Tonight, I'll do a partial water change, just because, and see if I can get the tank lifted to put the stand underneath. I'll post a full photo of the final setup then. 

I did a quick video of the "sunrise" light ramp up yesterday, but unfortunately my phone ran low on battery and it interrupted the fade out video, so I'll have to finish that one, and combining the two into one complete video, this evening.


----------



## Brian_Cali77 (Mar 19, 2010)

Ahhh.. so here's the build thread! Thanks for sharing the link in the club.

The tank is looking good. I'm glad you decided to roll with the high clarity version. It just shouts quality to me. Nice DW choice. Nature Aquarium is definitely one of my favorite LFS's. Toru, the owner, is like the Mr. Miyagi of planted tanks. My DW piece in my 60p originated from that shop...worth every penny. Mine was super floaty as well. I had to tie a rock to the bottom with fishing line and net to keep it down. You'll also run into that short phase where you'll see white fungus growing on it. Fun!

Anyways, nice timelapse video. You're lucky to get a Sat+ and Ramp Timer that works smoothly together. I've heard from some that they experience flickering or strobe effect.

Keep the updates coming, following


----------



## kman (Dec 11, 2013)

Brian_Cali77 said:


> Ahhh.. so here's the build thread! Thanks for sharing the link in the club.
> 
> The tank is looking good. I'm glad you decided to roll with the high clarity version.
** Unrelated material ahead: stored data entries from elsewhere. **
-- ==== Sys2Proof/Machine/State.lean ====
section
/-! DEFINITION. The machine's state, plain data: the ten registers of spec/10_state.md R31, the memory of spec/20_memory.md R70, and the
model's own fields for the host that drives the block. -/

namespace Sys2Proof.Machine

/-- The seven fault causes (spec/60_exceptions.md R291). A cause is latched in `STATUS`; it does not stop the model. -/
inductive FaultCode where
  /-- `E_ILLEGAL`, code 1. -/
  | illegal
  /-- `E_WIDTH`, code 2. -/
  | width
  /-- `E_RANGE`, code 3. -/
  | range
  /-- `E_SHORT`, code 4. -/
  | short
  /-- `E_LEN`, code 5. -/
  | len
  /-- `E_OVERLAP`, code 6. -/
  | overlap
  /-- `E_FIT`, code 7. -/
  | fit
deriving DecidableEq, Repr

/-- `STATUS` as its two fields (spec/10_state.md R35). Bits 3:1 and 31:8 are hardwired 0 and have no storage: the 32-bit word is
`State.statusWord`. Log entry 11. -/
structure Status where
  /-- `STATUS.FAULT`, bit 0. -/
  fault : Bool
  /-- `STATUS.ERR`, bits 7:4. -/
  err : BitVec 4
deriving DecidableEq, Repr

/-- The ten registers by name (spec/10_state.md R31). -/
inductive Reg where
  | cmd
  | status
  | bufAddr
  | bufLen
  | slAddr
  | slCount
  | v0
  | v1
  | v2
  | v3
deriving DecidableEq, Repr

/-- The size of a register access. Only 32-bit accesses are part of the interface (spec/40_command_execution.md R156). -/
inductive AccessSize where
  | byte
  | half
  | word
deriving DecidableEq, Repr

/-- One access of the host (spec/30_encoding.md R120, spec/40_command_execution.md R159, spec/70_reset_and_hazards.md R351). -/
inductive HostAccess where
  /-- A register read at an offset of the register window (R150). -/
  | regRead (size : AccessSize) (offset : Nat)
  /-- A register write (R151); at offset 0 it executes a command. -/
  | regWrite (size : AccessSize) (offset : Nat) (data : Word)
  /-- The reset input is asserted (spec/70_reset_and_hazards.md R340). -/
  | reset
  /-- The host reads a byte of memory by its own means, between commands (R351, liberty L8). Log entry 5. -/
  | memRead (addr : Nat)
  /-- The host writes a byte of memory by its own means, between commands (R351, liberty L8). Log entry 5. -/
  | memWrite (addr : Nat) (data : Byte)
  /-- A write to `CMD` whose command is cut by a reset from outside (spec/70_reset_and_hazards.md R343). Log entry 6. -/
  | cutCommand (data : Word)
deriving DecidableEq, Repr

/-- What a read of the host returned. -/
inductive Response where
  | register (data : Word)
  | memory (data : Byte)
deriving DecidableEq, Repr

/-- Memory as (address, byte) pairs in one canonical form (`Memory.wf`): addresses strictly rising and below 2^32, no entry equal to
what an unlisted address reads as. -/
abbrev Memory := List Host.Cell

/-- The state. The first ten fields are the architectural state of the block (spec/10_state.md R30, R31); `mem` is the memory it works
against (spec/20_memory.md R70); the last three are the model's own. -/
structure State where
  /-- `CMD`: the last command word accepted (R36). -/
  cmd : Word
  /-- `STATUS`: the fault latch and cause (R35). -/
  status : Status
  /-- `BUF_ADDR`: address of byte 0 of the buffer view (R37). -/
  bufAddr : Word
  /-- `BUF_LEN`: length of the buffer view in bytes (R38). -/
  bufLen : Word
  /-- `SL_ADDR`: address of element 0 of the value slice (R39). -/
  slAddr : Word
  /-- `SL_COUNT`: number of elements of the value slice (R40). -/
  slCount : Word
  /-- `V0`: bits 31:0 of `V` (R32, R41). -/
  v0 : Word
  /-- `V1`: bits 63:32 of `V`. -/
  v1 : Word
  /-- `V2`: bits 95:64 of `V`. -/
  v2 : Word
  /-- `V3`: bits 127:96 of `V`. -/
  v3 : Word
  /-- The memory (spec/20_memory.md R70). -/
  mem : Memory
  /-- The MODEL's own: the host's accesses not yet served, oldest first. Log entry 2. -/
  pending : List HostAccess
  /-- The MODEL's own: what the host's reads have returned, oldest first. Log entry 3. -/
  responses : List Response
  /-- The MODEL's own: how many commands an outside reset has cut, the first argument of `Config.resetKeepsOld`. Log entry 6. -/
  cuts : Nat
deriving DecidableEq, Repr

/-- Why the machine stops with a fault. No command does: a command's fault is latched in `STATUS` and is a next state
(spec/60_exceptions.md R300). -/
inductive Fault where
  /-- Raised by a host memory access (`HostAccess.memRead`, `HostAccess.memWrite`) at an address of 2^32 or more, which does not exist
  (spec/20_memory.md R70). Safe. Log entry 5. -/
  | outsideMemory
deriving DecidableEq, Repr

/-- Why the model does not take an access. -/
inductive Refusal where
  /-- Raised by `exec` for an instruction that has no meaning yet. Safe. No instruction is in this case. -/
  | notModelled (mnemonic : String)
  /-- Raised by a register access that is not 32 bits wide or whose offset is not a multiple of 4: "the spec gives them no meaning, and
  a model refuses them" (spec/40_command_execution.md R156). Safe. Log entry 9. -/
  | registerAccess
deriving DecidableEq, Repr

/-- The machine right after reset (spec/10_state.md R45, spec/70_reset_and_hazards.md R340): every register 0. Memory lists nothing
(log entry 4), no access is pending, nothing has been read, no command has been cut (log entries 2, 3, 6). -/
def State.reset : State where
  cmd := 0
  status := { fault := false, err := 0 }
  bufAddr := 0
  bufLen := 0
  slAddr := 0
  slCount := 0
  v0 := 0
  v1 := 0
  v2 := 0
  v3 := 0
  mem := []
  pending := []
  responses := []
  cuts := 0

end Sys2Proof.Machine
end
It just shouts quality to me. Nice DW choice. Nature Aquarium is definitely one of my favorite LFS's. Toru, the owner, is like the Mr. Miyagi of planted tanks. My DW piece in my 60p originated from that shop...worth every penny. Mine was super floaty as well. I had to tie a rock to the bottom with fishing line and net to keep it down. You'll also run into that short phase where you'll see white fungus growing on it. Fun!
> 
> ...


I hope that dang wood gets suitably sinky soon, or I'll look my patience and just screw a slate tile to the bottom. Effective, but a PITA if I never need to move it down the road! I had the white fuzz on my Manzanita branches, which cleared up on it's own a few days later, but so far nothing on this. But yeah, LOVE that root. I knew that was the centerpiece the moment I saw it. 
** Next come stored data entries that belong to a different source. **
-- ==== Sys2Proof/Laws/PerInstr.lean ====
section
/-! SUPPORT. A fact about every command as syntax, one lemma per constructor: its word lies in its row of spec/30_encoding.md R117, and
its tag is not the illegal `END = 3`. -/

namespace Sys2Proof.Laws

/-- The row of R117 as `(match, mask)`, copied from the table. -/
def EncodesInRow.row (i : Instr) : Word × Word :=
  match i with
  | .readU16 _ => (0x00000001, 0xFFFFFCFF)
  | .readI16 _ => (0x00000041, 0xFFFFFCFF)
  | .readU32 _ => (0x00000011, 0xFFFFFCFF)
  | .readI32 _ => (0x00000051, 0xFFFFFCFF)
  | .readU64 _ => (0x00000021, 0xFFFFFCFF)
  | .readI64 _ => (0x00000061, 0xFFFFFCFF)
  | .readU128 _ => (0x00000031, 0xFFFFFCFF)
  | .readI128 _ => (0x00000071, 0xFFFFFCFF)
  | .readF32 _ => (0x00000091, 0xFFFFFCFF)
  | .readF64 _ => (0x000000A1, 0xFFFFFCFF)
  | .writeU16 _ => (0x00000002, 0xFFFFFCFF)
  | .writeI16 _ => (0x00000042, 0xFFFFFCFF)
  | .writeU32 _ => (0x00000012, 0xFFFFFCFF)
  | .writeI32 _ => (0x00000052, 0xFFFFFCFF)
  | .writeU64 _ => (0x00000022, 0xFFFFFCFF)
  | .writeI64 _ => (0x00000062, 0xFFFFFCFF)
  | .writeU128 _ => (0x00000032, 0xFFFFFCFF)
  | .writeI128 _ => (0x00000072, 0xFFFFFCFF)
  | .writeF32 _ => (0x00000092, 0xFFFFFCFF)
  | .writeF64 _ => (0x000000A2, 0xFFFFFCFF)
  | .readUint _ _ => (0x00000023, 0xFFE0FCFF)
  | .readInt _ _ => (0x00000063, 0xFFE0FCFF)
  | .readUint128 _ _ => (0x00000033, 0xFFE0FCFF)
  | .readInt128 _ _ => (0x00000073, 0xFFE0FCFF)
  | .writeUint _ _ => (0x00000024, 0xFFE0FCFF)
  | .writeInt _ _ => (0x00000064, 0xFFE0FCFF)
  | .writeUint128 _ _ => (0x00000034, 0xFFE0FCFF)
  | .writeInt128 _ _ => (0x00000074, 0xFFE0FCFF)
  | .readU16Into _ => (0x00000005, 0xFFFFFCFF)
  | .readI16Into _ => (0x00000045, 0xFFFFFCFF)
  | .readU32Into _ => (0x00000015, 0xFFFFFCFF)
  | .readI32Into _ => (0x00000055, 0xFFFFFCFF)
  | .readU64Into _ => (0x00000025, 0xFFFFFCFF)
  | .readI64Into _ => (0x00000065, 0xFFFFFCFF)
  | .readU128Into _ => (0x00000035, 0xFFFFFCFF)
  | .readI128Into _ => (0x00000075, 0xFFFFFCFF)
  | .readF32Into _ => (0x00000095, 0xFFFFFCFF)
  | .readF64Into _ => (0x000000A5, 0xFFFFFCFF)
  | .writeU16Into _ => (0x00000006, 0xFFFFFCFF)
  | .writeI16Into _ => (0x00000046, 0xFFFFFCFF)
  | .writeU32Into _ => (0x00000016, 0xFFFFFCFF)
  | .writeI32Into _ => (0x00000056, 0xFFFFFCFF)
  | .writeU64Into _ => (0x00000026, 0xFFFFFCFF)
  | .writeI64Into _ => (0x00000066, 0xFFFFFCFF)
  | .writeU128Into _ => (0x00000036, 0xFFFFFCFF)
  | .writeI128Into _ => (0x00000076, 0xFFFFFCFF)
  | .writeF32Into _ => (0x00000096, 0xFFFFFCFF)
  | .writeF64Into _ => (0x000000A6, 0xFFFFFCFF)

/-- The word of a well-formed command matches its row (`w & mask = match`) and has a legal tag. -/
def EncodesInRow.Statement (i : Instr) : Prop :=
  i.wellFormed = true →
    encode i &&& (EncodesInRow.row i).2 = (EncodesInRow.row i).1 ∧ (encode i).extractLsb' 8 2 ≠ 3

theorem EncodesInRow.readU16 (tag : Tag) : EncodesInRow.Statement (.readU16 tag) := by
  intro _
  cases tag <;> decide

theorem EncodesInRow.readI16 (tag : Tag) : EncodesInRow.Statement (.readI16 tag) := by
  intro _
  cases tag <;> decide

theorem EncodesInRow.readU32 (tag : Tag) : EncodesInRow.Statement (.readU32 tag) := by
  intro _
  cases tag <;> decide

theorem EncodesInRow.readI32 (tag : Tag) : EncodesInRow.Statement (.readI32 tag) := by
  intro _
  cases tag <;> decide

theorem EncodesInRow.readU64 (tag : Tag) : EncodesInRow.Statement (.readU64 tag) := by
  intro _
  cases tag <;> decide

theorem EncodesInRow.readI64 (tag : Tag) : EncodesInRow.Statement (.readI64 tag) := by
  intro _
  cases tag <;> decide

theorem EncodesInRow.readU128 (tag : Tag) : EncodesInRow.Statement (.readU128 tag) := by
  intro _
  cases tag <;> decide

theorem EncodesInRow.readI128 (tag : Tag) : EncodesInRow.Statement (.readI128 tag) := by
  intro _
  cases tag <;> decide

theorem EncodesInRow.readF32 (tag : Tag) : EncodesInRow.Statement (.readF32 tag) := by
  intro _
  cases tag <;> decide

theorem EncodesInRow.readF64 (tag : Tag) : EncodesInRow.Statement (.readF64 tag) := by
  intro _
  cases tag <;> decide

theorem EncodesInRow.writeU16 (tag : Tag) : EncodesInRow.Statement (.writeU16 tag) := by
  intro _
  cases tag <;> decide

theorem EncodesInRow.writeI16 (tag : Tag) : EncodesInRow.Statement (.writeI16 tag) := by
  intro _
  cases tag <;> decide

theorem EncodesInRow.writeU32 (tag : Tag) : EncodesInRow.Statement (.writeU32 tag) := by
  intro _
  cases tag <;> decide

theorem EncodesInRow.writeI32 (tag : Tag) : EncodesInRow.Statement (.writeI32 tag) := by
  intro _
  cases tag <;> decide

theorem EncodesInRow.writeU64 (tag : Tag) : EncodesInRow.Statement (.writeU64 tag) := by
  intro _
  cases tag <;> decide

theorem EncodesInRow.writeI64 (tag : Tag) : EncodesInRow.Statement (.writeI64 tag) := by
  intro _
  cases tag <;> decide

theorem EncodesInRow.writeU128 (tag : Tag) : EncodesInRow.Statement (.writeU128 tag) := by
  intro _
  cases tag <;> decide

theorem EncodesInRow.writeI128 (tag : Tag) : EncodesInRow.Statement (.writeI128 tag) := by
  intro _
  cases tag <;> decide

theorem EncodesInRow.writeF32 (tag : Tag) : EncodesInRow.Statement (.writeF32 tag) := by
  intro _
  cases tag <;> decide

theorem EncodesInRow.writeF64 (tag : Tag) : EncodesInRow.Statement (.writeF64 tag) := by
  intro _
  cases tag <;> decide

theorem EncodesInRow.readUint (tag : Tag) (n : Nat) : EncodesInRow.Statement (.readUint tag n) := by
  intro h
  have hn : n < 32 := by simpa [Instr.wellFormed] using h
  clear h
  revert n
  cases tag <;> decide

theorem EncodesInRow.readInt (tag : Tag) (n : Nat) : EncodesInRow.Statement (.readInt tag n) := by
  intro h
  have hn : n < 32 := by simpa [Instr.wellFormed] using h
  clear h
  revert n
  cases tag <;> decide

theorem EncodesInRow.readUint128 (tag : Tag) (n : Nat) : EncodesInRow.Statement (.readUint128 tag n) := by
  intro h
  have hn : n < 32 := by simpa [Instr.wellFormed] using h
  clear h
  revert n
  cases tag <;> decide

theorem EncodesInRow.readInt128 (tag : Tag) (n : Nat) : EncodesInRow.Statement (.readInt128 tag n) := by
  intro h
  have hn : n < 32 := by simpa [Instr.wellFormed] using h
  clear h
  revert n
  cases tag <;> decide

theorem EncodesInRow.writeUint (tag : Tag) (n : Nat) : EncodesInRow.Statement (.writeUint tag n) := by
  intro h
  have hn : n < 32 := by simpa [Instr.wellFormed] using h
  clear h
  revert n
  cases tag <;> decide

theorem EncodesInRow.writeInt (tag : Tag) (n : Nat) : EncodesInRow.Statement (.writeInt tag n) := by
  intro h
  have hn : n < 32 := by simpa [Instr.wellFormed] using h
  clear h
  revert n
  cases tag <;> decide

theorem EncodesInRow.writeUint128 (tag : Tag) (n : Nat) : EncodesInRow.Statement (.writeUint128 tag n) := by
  intro h
  have hn : n < 32 := by simpa [Instr.wellFormed] using h
  clear h
  revert n
  cases tag <;> decide

theorem EncodesInRow.writeInt128 (tag : Tag) (n : Nat) : EncodesInRow.Statement (.writeInt128 tag n) := by
  intro h
  have hn : n < 32 := by simpa [Instr.wellFormed] using h
  clear h
  revert n
  cases tag <;> decide

theorem EncodesInRow.readU16Into (tag : Tag) : EncodesInRow.Statement (.readU16Into tag) := by
  intro _
  cases tag <;> decide

theorem EncodesInRow.readI16Into (tag : Tag) : EncodesInRow.Statement (.readI16Into tag) := by
  intro _
  cases tag <;> decide

theorem EncodesInRow.readU32Into (tag : Tag) : EncodesInRow.Statement (.readU32Into tag) := by
  intro _
  cases tag <;> decide

theorem EncodesInRow.readI32Into (tag : Tag) : EncodesInRow.Statement (.readI32Into tag) := by
  intro _
  cases tag <;> decide

theorem EncodesInRow.readU64Into (tag : Tag) : EncodesInRow.Statement (.readU64Into tag) := by
  intro _
  cases tag <;> decide

theorem EncodesInRow.readI64Into (tag : Tag) : EncodesInRow.Statement (.readI64Into tag) := by
  intro _
  cases tag <;> decide

theorem EncodesInRow.readU128Into (tag : Tag) : EncodesInRow.Statement (.readU128Into tag) := by
  intro _
  cases tag <;> decide

theorem EncodesInRow.readI128Into (tag : Tag) : EncodesInRow.Statement (.readI128Into tag) := by
  intro _
  cases tag <;> decide

theorem EncodesInRow.readF32Into (tag : Tag) : EncodesInRow.Statement (.readF32Into tag) := by
  intro _
  cases tag <;> decide

theorem EncodesInRow.readF64Into (tag : Tag) : EncodesInRow.Statement (.readF64Into tag) := by
  intro _
  cases tag <;> decide

theorem EncodesInRow.writeU16Into (tag : Tag) : EncodesInRow.Statement (.writeU16Into tag) := by
  intro _
  cases tag <;> decide

theorem EncodesInRow.writeI16Into (tag : Tag) : EncodesInRow.Statement (.writeI16Into tag) := by
  intro _
  cases tag <;> decide

theorem EncodesInRow.writeU32Into (tag : Tag) : EncodesInRow.Statement (.writeU32Into tag) := by
  intro _
  cases tag <;> decide

theorem EncodesInRow.writeI32Into (tag : Tag) : EncodesInRow.Statement (.writeI32Into tag) := by
  intro _
  cases tag <;> decide

theorem EncodesInRow.writeU64Into (tag : Tag) : EncodesInRow.Statement (.writeU64Into tag) := by
  intro _
  cases tag <;> decide

theorem EncodesInRow.writeI64Into (tag : Tag) : EncodesInRow.Statement (.writeI64Into tag) := by
  intro _
  cases tag <;> decide

theorem EncodesInRow.writeU128Into (tag : Tag) : EncodesInRow.Statement (.writeU128Into tag) := by
  intro _
  cases tag <;> decide

theorem EncodesInRow.writeI128Into (tag : Tag) : EncodesInRow.Statement (.writeI128Into tag) := by
  intro _
  cases tag <;> decide

theorem EncodesInRow.writeF32Into (tag : Tag) : EncodesInRow.Statement (.writeF32Into tag) := by
  intro _
  cases tag <;> decide

theorem EncodesInRow.writeF64Into (tag : Tag) : EncodesInRow.Statement (.writeF64Into tag) := by
  intro _
  cases tag <;> decide

end Sys2Proof.Laws
end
Reading the Sat+ thread, I think the strobing effect comes from choosing custom colors? The stock colors aren't supposed to have that, per the manuf.'s claims in the posts they made in that thread. I do hope I can afford to pick up the higher end ramp timer at some point, though, because I'd really love to automate a kick-over to the blue moonlights at the end of the day, instead of just fade to black. I'll take what I can get for now, though... the fade definitely beats the *click* of my old mechanical timer.  Oh, it'd also be nice to have more than one light cycle per day, while I'm dreaming. An hour or two in the morning gets the lights going at feeding time (so I don't have to manually turn them on and off... back to the CLICK!), then back off until the longer light period at the end of the day. That would be perfect. I'm fine with manually kicking off lightning storms and such when showing off the tank, but yeah. Automated Moonlights would be killer. (so would an hour of sunrise/sunset mode at the start and finish of the day, for that matter, but I'd still be a lot happier with even just the auto moonlight mode for an hour or whatever)
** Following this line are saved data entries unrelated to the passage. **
theorem test_write_uint_misfit :
    out (fun s => (s.statusWord, bytesAt 0x1000 2 s)) (exec (.writeUint .be 1) (st 0x1000 2 0 0 0x00000000000000000000000000000100 (at_ 0x1000 [0xEE, 0xEE]))) =
      some (0x71, [0xEE, 0xEE]) := by decide

theorem test_write_int :
    out (bytesAt 0x1000 3) (exec (.writeInt .le 2) (st 0x1000 3 0 0 0xFFFFFFFFFFFFFFFFFFFFFFFFFFFFFFFE (at_ 0x1000 [0xEE, 0xEE, 0xEE]))) =
      some [0xFE, 0xFF, 0xEE] := by decide

theorem test_write_int_misfit :
    out (fun s => (s.statusWord, bytesAt 0x1000 2 s)) (exec (.writeInt .be 1) (st 0x1000 2 0 0 0x00000000000000000000000000000080 (at_ 0x1000 [0xEE, 0xEE]))) =
      some (0x71, [0xEE, 0xEE]) := by decide

theorem test_write_uint128 :
    out (bytesAt 0x1000 10) (exec (.writeUint128 .le 9) (st 0x1000 10 0 0 0x00000000000000010000000000000000 (at_ 0x1000 [0xEE, 0xEE, 0xEE, 0xEE, 0xEE, 0xEE, 0xEE, 0xEE, 0xEE, 0xEE]))) =
      some [0x00, 0x00, 0x00, 0x00, 0x00, 0x00, 0x00, 0x00, 0x01, 0xEE] := by decide

theorem test_write_uint128_misfit :
    out (fun s => (s.statusWord, bytesAt 0x1000 9 s)) (exec (.writeUint128 .be 8) (st 0x1000 9 0 0 0x00000000000000010000000000000000 (at_ 0x1000 [0xEE, 0xEE, 0xEE, 0xEE, 0xEE, 0xEE, 0xEE, 0xEE, 0xEE]))) =
      some (0x71, [0xEE, 0xEE, 0xEE, 0xEE, 0xEE, 0xEE, 0xEE, 0xEE, 0xEE]) := by decide

theorem test_write_int128 :
    out (bytesAt 0x1000 10) (exec (.writeInt128 .le 9) (st 0x1000 10 0 0 0xFFFFFFFFFFFFFFFF0000000000000000 (at_ 0x1000 [0xEE, 0xEE, 0xEE, 0xEE, 0xEE, 0xEE, 0xEE, 0xEE, 0xEE, 0xEE]))) =
      some [0x00, 0x00, 0x00, 0x00, 0x00, 0x00, 0x00, 0x00, 0xFF, 0xEE] := by decide

theorem test_write_int128_misfit :
    out (fun s => (s.statusWord, bytesAt 0x1000 9 s)) (exec (.writeInt128 .be 8) (st 0x1000 9 0 0 0xFFFFFFFFFFFFFFFF0000000000000000 (at_ 0x1000 [0xEE, 0xEE, 0xEE, 0xEE, 0xEE, 0xEE, 0xEE, 0xEE, 0xEE]))) =
      some (0x71, [0xEE, 0xEE, 0xEE, 0xEE, 0xEE, 0xEE, 0xEE, 0xEE, 0xEE]) := by decide

/-! Bulk commands: section 2.6, on both builds: the slice bytes are the build's native order. -/

theorem test_write_u16_into (big : Bool) (h : Config.nativeBig = big) :
    out (bytesAt 0x1000 6) (exec (.writeU16Into .be) (st 0x1000 6 0x2000 3 0
      (at_ 0x2000 (if big then [0x12, 0x34, 0xAB, 0xCD, 0x00, 0x01] else [0x34, 0x12, 0xCD, 0xAB, 0x01, 0x00])))) =
      some [0x12, 0x34, 0xAB, 0xCD, 0x00, 0x01] := by
  simp only [exec, execWriteU16Into, writeBulk, resolve, nativeOrder, h]
  cases big <;> decide

theorem test_write_i16_into (big : Bool) (h : Config.nativeBig = big) :
    out (bytesAt 0x1000 4) (exec (.writeI16Into .le) (st 0x1000 4 0x2000 2 0
      (at_ 0x2000 (if big then [0xFF, 0xFE, 0x80, 0x00] else [0xFE, 0xFF, 0x00, 0x80])))) =
      some [0xFE, 0xFF, 0x00, 0x80] := by
  simp only [exec, execWriteI16Into, writeBulk, resolve, nativeOrder, h]
  cases big <;> decide

theorem test_write_u32_into (big : Bool) (h : Config.nativeBig = big) :
    out (bytesAt 0x1000 8) (exec (.writeU32Into .be) (st 0x1000 8 0x2000 2 0
      (at_ 0x2000 (if big then [0x12, 0x34, 0x56, 0x78, 0xDE, 0xAD, 0xBE, 0xEF] else [0x78, 0x56, 0x34, 0x12, 0xEF, 0xBE, 0xAD, 0xDE])))) =
      some [0x12, 0x34, 0x56, 0x78, 0xDE, 0xAD, 0xBE, 0xEF] := by
  simp only [exec, execWriteU32Into, writeBulk, resolve, nativeOrder, h]
  cases big <;> decide

theorem test_write_i32_into (big : Bool) (h : Config.nativeBig = big) :
    out (bytesAt 0x1000 4) (exec (.writeI32Into .le) (st 0x1000 4 0x2000 1 0
      (at_ 0x2000 (if big then [0xFF, 0xFF, 0xFF, 0xFE] else [0xFE, 0xFF, 0xFF, 0xFF])))) =
      some [0xFE, 0xFF, 0xFF, 0xFF] := by
  simp only [exec, execWriteI32Into, writeBulk, resolve, nativeOrder, h]
  cases big <;> decide

theorem test_write_u64_into (big : Bool) (h : Config.nativeBig = big) :
    out (bytesAt 0x1000 24) (exec (.writeU64Into .be) (st 0x1000 24 0x2000 3 0
      (at_ 0x2000 (if big then [0x00, 0x00, 0x00, 0x00, 0x00, 0x00, 0x00, 0x01, 0x00, 0x00, 0x00, 0x00, 0x00, 0x00, 0x00, 0x02, 0x00, 0x00, 0x00, 0x00, 0x00, 0x00, 0x00, 0x03] else [0x01, 0x00, 0x00, 0x00, 0x00, 0x00, 0x00, 0x00, 0x02, 0x00, 0x00, 0x00, 0x00, 0x00, 0x00, 0x00, 0x03, 0x00, 0x00, 0x00, 0x00, 0x00, 0x00, 0x00])))) =
      some [0x00, 0x00, 0x00, 0x00, 0x00, 0x00, 0x00, 0x01, 0x00, 0x00, 0x00, 0x00, 0x00, 0x00, 0x00, 0x02, 0x00, 0x00, 0x00, 0x00, 0x00, 0x00, 0x00, 0x03] := by
  simp only [exec, execWriteU64Into, writeBulk, resolve, nativeOrder, h]
  cases big <;> decide

theorem test_write_i64_into (big : Bool) (h : Config.nativeBig = big) :
    out (bytesAt 0x1000 16) (exec (.writeI64Into .le) (st 0x1000 16 0x2000 2 0
      (at_ 0x2000 (if big then [0xFF, 0xFF, 0xFF, 0xFF, 0xFF, 0xFF, 0xFF, 0xFF, 0x80, 0x00, 0x00, 0x00, 0x00, 0x00, 0x00, 0x00] else [0xFF, 0xFF, 0xFF, 0xFF, 0xFF, 0xFF, 0xFF, 0xFF, 0x00, 0x00, 0x00, 0x00, 0x00, 0x00, 0x00, 0x80])))) =
      some [0xFF, 0xFF, 0xFF, 0xFF, 0xFF, 0xFF, 0xFF, 0xFF, 0x00, 0x00, 0x00, 0x00, 0x00, 0x00, 0x00, 0x80] := by
  simp only [exec, execWriteI64Into, writeBulk, resolve, nativeOrder, h]
  cases big <;> decide

theorem test_write_u128_into (big : Bool) (h : Config.nativeBig = big) :
    out (bytesAt 0x1000 16) (exec (.writeU128Into .be) (st 0x1000 16 0x2000 1 0
      (at_ 0x2000 (if big then [0x00, 0x01, 0x02, 0x03, 0x04, 0x05, 0x06, 0x07, 0x08, 0x09, 0x0A, 0x0B, 0x0C, 0x0D, 0x0E, 0x0F] else [0x0F, 0x0E, 0x0D, 0x0C, 0x0B, 0x0A, 0x09, 0x08, 0x07, 0x06, 0x05, 0x04, 0x03, 0x02, 0x01, 0x00])))) =
      some [0x00, 0x01, 0x02, 0x03, 0x04, 0x05, 0x06, 0x07, 0x08, 0x09, 0x0A, 0x0B, 0x0C, 0x0D, 0x0E, 0x0F] := by
  simp only [exec, execWriteU128Into, writeBulk, resolve, nativeOrder, h]
  cases big <;> decide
But that's just kvetching. Overall, I'm pleased as punch with my setup! Although I started noticing some bio-film last night, I make need to look into something to deal with that...


----------



## Brian_Cali77 (Mar 19, 2010)

Sounds good, man.. I predict co2 and a second Sat+ in your future! Haha

Anyways, I'm using the eheim skim350 and it makes short work of that dastardly surface scum. But if you get Lily pipes, there's a DIY surface skimmer, that doesn't look too bad, that you can put over the intake.


----------



## kman (Dec 11, 2013)

Brian_Cali77 said:


> Sounds good, man.. I predict co2 and a second Sat+ in your future! Haha
> 
> Anyways, I'm using the eheim skim350 and it makes short work of that dastardly surface scum. But if you get Lily pipes, there's a DIY surface skimmer, that doesn't look too bad, that you can put over the intake.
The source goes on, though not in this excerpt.